▶ **MATERIAL FOR THIS EXERCISE**:

-- ==== Sys2Proof/Tests/Slice0.lean ====
section
/-! SUPPORT. Own tests. The expected results are those of 95_test_vectors.md (the vector's id stands in the name) or
written out by hand from the rule named. The witnesses at the end show, for every statement with hypotheses, a state
and operands that meet them. -/

namespace Sys2Proof.Tests

open Sys2Proof Sys2Proof.Machine

/-! ### Helpers -/

/-- The next state, if there is one. -/
def nextOf : Host.Outcome State Fault Refusal → Option State
  | .next t => some t
  | .fault _ => none
  | .refused _ => none

/-- The machine running, at its reset values. -/
def run0 : State := { State.reset with resetPhase := .running }

/-- The same with sound and repeat enabled in domain T. -/
def loud : State := { run0 with soundEnT := true, repeatEnT := true }

/-- `RX` holding one unread byte, the dispatcher in the phase given. -/
def rxOne (b : Byte) (phase : BitVec 2) (cmd : Byte) : State :=
  { run0 with mem := { rx := [(0, b)] }, rxWr := 1, dpPhase := phase, dpCmd := cmd }

/-- A field after an instruction. -/
def after {α : Type} (i : Instr) (s : State) (f : State → α) : Option α := (nextOf (exec i s)).map f

/-- A field after a step with the line given as the next one. -/
def afterLine {α : Type} (l : Line) (s : State) (f : State → α) : Option α :=
  (nextOf (step { s with inbox := [l] })).map f

/-! ### Well-formedness: an ill-formed term for each check -/

theorem test_wf_refuses_command_as_ignored : ¬WellFormed (.cmdIgnored 10) := by decide
theorem test_wf_refuses_known_class_as_unrecognized : ¬WellFormed (.stUnrecognized 10) := by decide
theorem test_wf_accepts : WellFormed (.cmdIgnored 22) ∧ WellFormed (.stUnrecognized 11) ∧ WellFormed (.led0 none) := by
  decide

/-! ### Decoding, from words written out by the tables of 30_encoding.md -/

theorem test_decode_getkey : decode (.frame [0b00000000]) = .ok .getkey := rfl
theorem test_decode_getcur : decode (.frame [0b00000001]) = .ok .getcur := rfl
theorem test_decode_getcnt : decode (.frame [0b00000010]) = .ok .getcnt := rfl
theorem test_decode_led0 : decode (.frame [0b00001010, 0b00000001]) = .ok (.led0 (some 1)) := rfl
theorem test_decode_led1 : decode (.frame [0b00001011, 0b00000000]) = .ok (.led1 (some 0)) := rfl
theorem test_decode_led2 : decode (.frame [0b00001100, 0b11111111]) = .ok (.led2 (some 255)) := rfl
theorem test_decode_led3 : decode (.frame [0b00001101]) = .ok (.led3 none) := rfl
theorem test_decode_setsnd : decode (.frame [0b00010100, 0b10000000]) = .ok (.setsnd (some 128)) := rfl
theorem test_decode_setrpt : decode (.frame [0b00010101, 0b00000010]) = .ok (.setrpt (some 2)) := rfl
theorem test_decode_ignored :
    (∀ c ∈ [3, 7, 9, 14, 19, 22, 31, 63, 127, 255], decodeCommandByte (BitVec.ofNat 8 c) = .cmdIgnored c) := by decide
theorem test_decode_status_classes :
    decodeStatus 0b0000 7 = .stBusError ∧ decodeStatus 0b0001 7 = .stSlaWAck ∧ decodeStatus 0b0010 7 = .stGcAck ∧
    decodeStatus 0b0011 7 = .stRxDataAck 7 ∧ decodeStatus 0b0100 7 = .stGcRxDataAck 7 ∧
    decodeStatus 0b0101 7 = .stRxDataNack ∧ decodeStatus 0b0110 7 = .stStopRestart ∧
    decodeStatus 0b0111 7 = .stSlaRAck ∧ decodeStatus 0b1000 7 = .stTxDataAck ∧
    decodeStatus 0b1001 7 = .stTxDataNack ∧ decodeStatus 0b1010 7 = .stTxLastAck ∧
    decodeStatus 0b1011 7 = .stUnrecognized 11 ∧ decodeStatus 0b1100 7 = .stUnrecognized 12 ∧
    decodeStatus 0b1111 7 = .stUnrecognized 15 := by decide
theorem test_decode_ticks : decode (.scanCode 0b00000101) = .ok (.tickC 5) ∧
    decode (.sample 0b0000000001000000) = .ok (.tickM 0x0040) := ⟨rfl, rfl⟩
theorem test_decode_rejects : decode (.frame []) = .error .emptyFrame ∧
    decode (.frame [0, 1]) = .error (.takesNoArgument 0) ∧ decode (.frame [10, 1, 1]) = .error .frameTooLong :=
  ⟨rfl, rfl, rfl⟩
theorem test_table_words : decodeTableWord 8 0x02 = some .getcnt ∧ decodeTableWord 8 0x0A = some (.led0 none) ∧
    decodeTableWord 4 0x7 = some .stSlaRAck ∧ decodeTableWord 12 0x413 = some (.stRxDataAck 0x41) ∧
    decodeTableWord 16 0x0040 = some (.tickM 0x0040) ∧ decodeTableWord 32 0 = none := by decide

/-! ### The step runs a placed instruction first -/

theorem test_first_instruction_command :
    (nextOf (step (State.reset.withFetchWord 8 0x0A))).map (fun t => (t.dpPhase, t.dpCmd, t.rxRd)) =
      some (1, 10, 1) := by decide
theorem test_first_instruction_argument :
    (nextOf (step (State.reset.withFetchWord 8 0x0A))).bind
      (fun t => afterLine .dArg { t with led := 0b1111 } (fun u => (u.led, u.dpPhase))) = some (0b1110, 0) := by decide
theorem test_first_instruction_status :
    (nextOf (step (State.reset.withFetchWord 4 0x1))).map (fun t => (t.busy, t.out.action)) =
      some (true, some .armRx) := by decide
theorem test_first_instruction_tick :
    (nextOf (step (State.reset.withFetchWord 16 0x0040))).map (fun t => (t.lastCode, t.streak)) = some (7, 1) := by
  decide

/-! ### Scanner (95_test_vectors.md, 2.1) -/

/-- R61's example; R62 (a), (b), (c), (d), (e). -/
theorem test_scan :
    scan Config.Params.standard 0x0040 = 7 ∧ scan Config.Params.standard 0x0000 = 0 ∧
    scan Config.Params.standard 0x0003 = 0 ∧ scan Config.Params.standard 0x0041 = 1 ∧
    scan Config.Params.standard 0x0203 = 10 ∧ scan Config.Params.standard 0xFFFF = 0 ∧
    scan Config.Params.standard 0x8000 = 16 := by decide

/-! ### Debounce machine -/

/-- R64's example: the third tick of a hold confirms and pushes. -/
theorem test_tickC_confirms : after (.tickC 5) { run0 with lastCode := 5, streak := 2 }
    (fun t => (t.streak, t.kqWr, t.readCell .kq 0, t.out.emitted, t.out.click)) =
      some (3, 1, 5, some 5, false) := by decide
/-- R67, R69 (b): at 75 with repeat the event is emitted and `streak` is rolled back. -/
theorem test_tickC_repeats : after (.tickC 5) { loud with lastCode := 5, streak := 75 }
    (fun t => (t.streak, t.out.emitted, t.out.click)) = some (60, some 5, true) := by decide
/-- R72, vector of the full FIFO: dropped, and the signal raised once. -/
theorem test_tickC_overflow :
    after (.tickC 5) { loud with lastCode := 5, streak := 2, kqWr := 31 }
      (fun t => (t.kqWr, t.mem.kq.length, t.ovfReq, t.out.raised)) = some (31, 0, true, some (.kqOvf 5)) := by decide
/-- R71: 127 does not wrap, it rejoins at 75. -/
theorem test_tickC_no_wrap : after (.tickC 5) { run0 with lastCode := 5, streak := 127 } (·.streak) = some 75 := by
  decide
theorem test_tickM_scans : after (.tickM 0x0040) { run0 with lastCode := 7, streak := 1 }
    (fun t => (t.lastCode, t.streak)) = some (7, 2) := by decide
theorem test_tickM_no_key : after (.tickM 0xFFFF) { run0 with lastCode := 7, streak := 60 }
    (fun t => (t.lastCode, t.streak)) = some (0, 0) := by decide
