-- ==== Sys2Proof/Tests/Slice0.lean ====
section
/-! SUPPORT. The model's own tests: the ill-formed terms that are refused, a word of every operation decoded, one or two
steps of each operation, and a witness for the hypotheses of every statement. The expected words are those printed in
spec/95_test_vectors.md section 2, unless a comment says otherwise. -/

namespace Sys2Proof.Tests

open Sys2Proof Sys2Proof.Machine

/-! ### Ill-formed terms -/

/-- A lookup in a reserved table is refused (R101). -/
theorem test_wf_refuses_reserved_table :
    (Instr.enumfwd 5#3 0#16).wf = false ∧ (Instr.enumrev 7#3 0#32).wf = false ∧
      (Instr.enumfwd 4#3 0#16).wf = true := by decide

/-- Two entries of one code: clause (a) of R41. -/
theorem test_legal_refuses_equal_codes : Table.legal 65536 [⟨"a", 1⟩, ⟨"b", 1⟩] = false := by decide

/-- Two entries of one name: clause (b) of R41. -/
theorem test_legal_refuses_equal_names : Table.legal 65536 [⟨"a", 1⟩, ⟨"a", 2⟩] = false := by decide

/-- A code the field cannot hold: clause (c) of R41. -/
theorem test_legal_refuses_wide_code :
    Table.legal 65536 [⟨"a", 65536⟩] = false ∧ Table.legal 65536 [⟨"a", 65535⟩] = true := by decide

/-- More than 65535 entries: clause (d) of R41. -/
theorem test_legal_refuses_long_table (T : Table) (h : T.length = 65536) : Table.legal 65536 T = false := by
  simp [Table.legal, h]

/-! ### Decoding: words written out from 30_encoding.md -/

/-- op 1; type, dimension, id, advertiser, publisher, 32 bits each. -/
theorem test_decode_encsrc :
    decode (0b0001#4 ++ 2#32 ++ 1#32 ++ 0xff#32 ++ 3#32 ++ 4#32) = .ok (.encsrc ⟨2#32, 1#32, 0xff#32, 3#32, 4#32⟩) := by
  decide

/-- op 2; len, 16 lanes, 24 ignored bits (all ones here). -/
theorem test_decode_decsrc :
    decode (0b0010#4 ++ 8#8 ++ 0x000102030405060708090a0b0c0d0e0f#128 ++ 0xffffff#24) =
      .ok (.decsrc ⟨8#8, 0x000102030405060708090a0b0c0d0e0f#128⟩) := by decide

/-- op 3; type, id, size, category, option. -/
theorem test_decode_enctrg :
    decode (0b0011#4 ++ 0x80#32 ++ 1#32 ++ 2#32 ++ 3#32 ++ 4#32) = .ok (.enctrg ⟨0x80#32, 1#32, 2#32, 3#32, 4#32⟩) := by
  decide

/-- op 4. -/
theorem test_decode_dectrg :
    decode (0b0100#4 ++ 9#8 ++ 0x80000001020300040000000000000001#128 ++ 0#24) =
      .ok (.dectrg ⟨9#8, 0x80000001020300040000000000000001#128⟩) := by decide

/-- op 5. -/
theorem test_decode_hex64 :
    decode (0b0101#4 ++ 8#8 ++ 0x0a0000000000000f0000000000000000#128 ++ 0#24) =
      .ok (.hex64 ⟨8#8, 0x0a0000000000000f0000000000000000#128⟩) := by decide

/-- op 6. -/
theorem test_decode_fmtsrc :
    decode (0b0110#4 ++ 2#32 ++ 1#32 ++ 0xff#32 ++ 1#32 ++ 0x100#32) =
      .ok (.fmtsrc ⟨2#32, 1#32, 0xff#32, 1#32, 0x100#32⟩) := by decide

/-- op 7. -/
theorem test_decode_fmttrg :
    decode (0b0111#4 ++ 0xc0#32 ++ 0xbeef#32 ++ 0x10#32 ++ 0x20#32 ++ 0x3040#32) =
      .ok (.fmttrg ⟨0xc0#32, 0xbeef#32, 0x10#32, 0x20#32, 0x3040#32⟩) := by decide

/-- op 8. -/
theorem test_decode_decbkt :
    decode (0b1000#4 ++ 16#8 ++ 0x810000ff00010100c000beef10203040#128 ++ 0#24) =
      .ok (.decbkt ⟨16#8, 0x810000ff00010100c000beef10203040#128⟩) := by decide

/-- op 9; table, name_id, 141 ignored bits (one of them 1 here). -/
theorem test_decode_enumfwd :
    decode (0b1001#4 ++ 0b100#3 ++ 0xfffe#16 ++ 1#141) = .ok (.enumfwd 4#3 0xfffe#16) := by decide

/-- op 10; table, code, 125 ignored bits. -/
theorem test_decode_enumrev :
    decode (0b1010#4 ++ 0b001#3 ++ 0xc0#32 ++ 1#125) = .ok (.enumrev 1#3 0xc0#32) := by decide

/-- The opcode table's word of a row is the request word itself; a word of more than 164 bits is none. -/
theorem test_decodeTableWord :
    decodeTableWord 164 0x92000200000000000000000000000000000000000 = some (.enumfwd 1#3 1#16) ∧
      decodeTableWord 164 0x9a000200000000000000000000000000000000000 = none ∧
      decodeTableWord 164 0xb0000000000000000000000000000000000000000 = none ∧
      decodeTableWord 168 (2 ^ 164) = none := by decide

▶ **WHAT THE TASK REQUIRES**: Give back, unchanged, every line from the one with "is none. -/" to the end of the entries above.

▶ **TASK SOLUTION**:
/-- The opcode table's word of a row is the request word itself; a word of more than 164 bits is none. -/
theorem test_decodeTableWord :
    decodeTableWord 164 0x92000200000000000000000000000000000000000 = some (.enumfwd 1#3 1#16) ∧
      decodeTableWord 164 0x9a000200000000000000000000000000000000000 = none ∧
      decodeTableWord 164 0xb0000000000000000000000000000000000000000 = none ∧
      decodeTableWord 168 (2 ^ 164) = none := by decide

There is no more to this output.